When he was hired by the Mets in 2011, I would have bet he would not last more than a year or two.  The relentless New York media would be baiting him endlessly, and he would not be able to resist saying things that would offend his players.

But I was wrong.  Collins by then had learned that, as he put it, “a manager has to get along with his star players.  I made sure I had a good relationship with the main guys.”

So he has endured four losing seasons with the Mets—actually a remarkable achievement, given the demands of the New York fan base, a sense of entitlement to winning.

In April this looked like it could be the Mets’ year.  They sped to a 14-4 start as if they were going to run away with the National League East.

But after that they went back to being Mets.  

Besides an unfortunate run of injuries, Collins sees the main problem as players being unsettled by mistakes.  “You’ve got to get them to refocus,” he said.  “You have to worry about what’s going to happen next.  You can’t take your bat to the field.”

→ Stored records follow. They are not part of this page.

-- ==== Sys2Proof/Laws/Crc.lean ====
section
/-! SUPPORT. Small laws of the CRC's functions. -/

namespace Sys2Proof.Machine

@[simp] theorem bitSteps_zero (r : Half) : bitSteps 0 r = r := rfl

theorem bitSteps_succ (k : Nat) (r : Half) : bitSteps (k + 1) r = bitSteps k (bitStep r) := rfl

@[simp] theorem fold_nil (acc : Half) : fold acc [] = acc := rfl

@[simp] theorem fold_cons (acc : Half) (b : Byte) (bs : List Byte) :
    fold acc (b :: bs) = fold (crcStep acc b) bs := rfl

/-- FOLD over a sequence in two parts. -/
theorem fold_append (acc : Half) (xs ys : List Byte) : fold acc (xs ++ ys) = fold (fold acc xs) ys := by
  induction xs generalizing acc with
  | nil => rfl
  | cons x xs ih => exact ih _

/-- The ROM has 256 entries, so every index is valid (R8, R121). -/
theorem rom_length : rom.length = 256 := by decide +kernel

/-- The shift of a step is linear. -/
theorem shiftedTerm_xor (x y : Half) : shiftedTerm (x ^^^ y) = shiftedTerm x ^^^ shiftedTerm y := by
  ext i hi
  simp [shiftedTerm]
  cases decide (i < 8) <;> simp

/-- The table index is linear. -/
theorem tableIndex_xor (x y : Half) (b c : Byte) :
    tableIndex (x ^^^ y) (b ^^^ c) = tableIndex x b ^^^ tableIndex y c := by
  have h : (x ^^^ y).extractLsb' 0 8 = x.extractLsb' 0 8 ^^^ y.extractLsb' 0 8 := by
    apply BitVec.eq_of_getLsbD_eq
    intro i hi
    simp only [BitVec.getLsbD_extractLsb', BitVec.getLsbD_xor, hi, decide_true, Bool.true_and]
  simp only [tableIndex, h]
  ac_rfl

end Sys2Proof.Machine
end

When losses mount, players become more desperate, swinging at pitches off the plate, swinging at fences, losing patience.

One of Collins’ strengths as a manager is an ability to energize a team, with his aggressive base-running strategy as well as with his passionate talks.  But it’s more difficult for him to soothe, to be a voice of serenity.

Sometimes the anger flashes again.  When the Mets followed their 4-game win streak by getting shut out in back to back games by the Chicago Cubs, Collins dropped in F-bomb in his postgame media conference.  His face reddening, he said he didn’t give an F “whether it’s the Cubs or the New York City College.”

What frustrates Collins is a team batting average that’s the worst in the league: .232. 

But he does have what is most cherished by a manager, starting pitching.  The Mets’ rotation is solid throughout.  Collins defied conventional wisdom by stretching it to six in order to lessen the strain on the arms of Matt Harvey, Jacob deGrom, Bartolo Colon, Noah Syndergaard, Jon Niese, and now Matz.

“We can keep pitching great,” Collins said, “but we gotta get some offense.”

It sounded like a plea to general manager Sandy Alderson to acquire some bats.  But Alderson so far has not been active or supportive.  Collins is in the final year of his contract, and Alderson is on record saying he came very close to firing him last year.

Newsday wrote that if the offense doesn’t turn around, Collins could be fired during the All-Star break, even though “it’s not his fault.”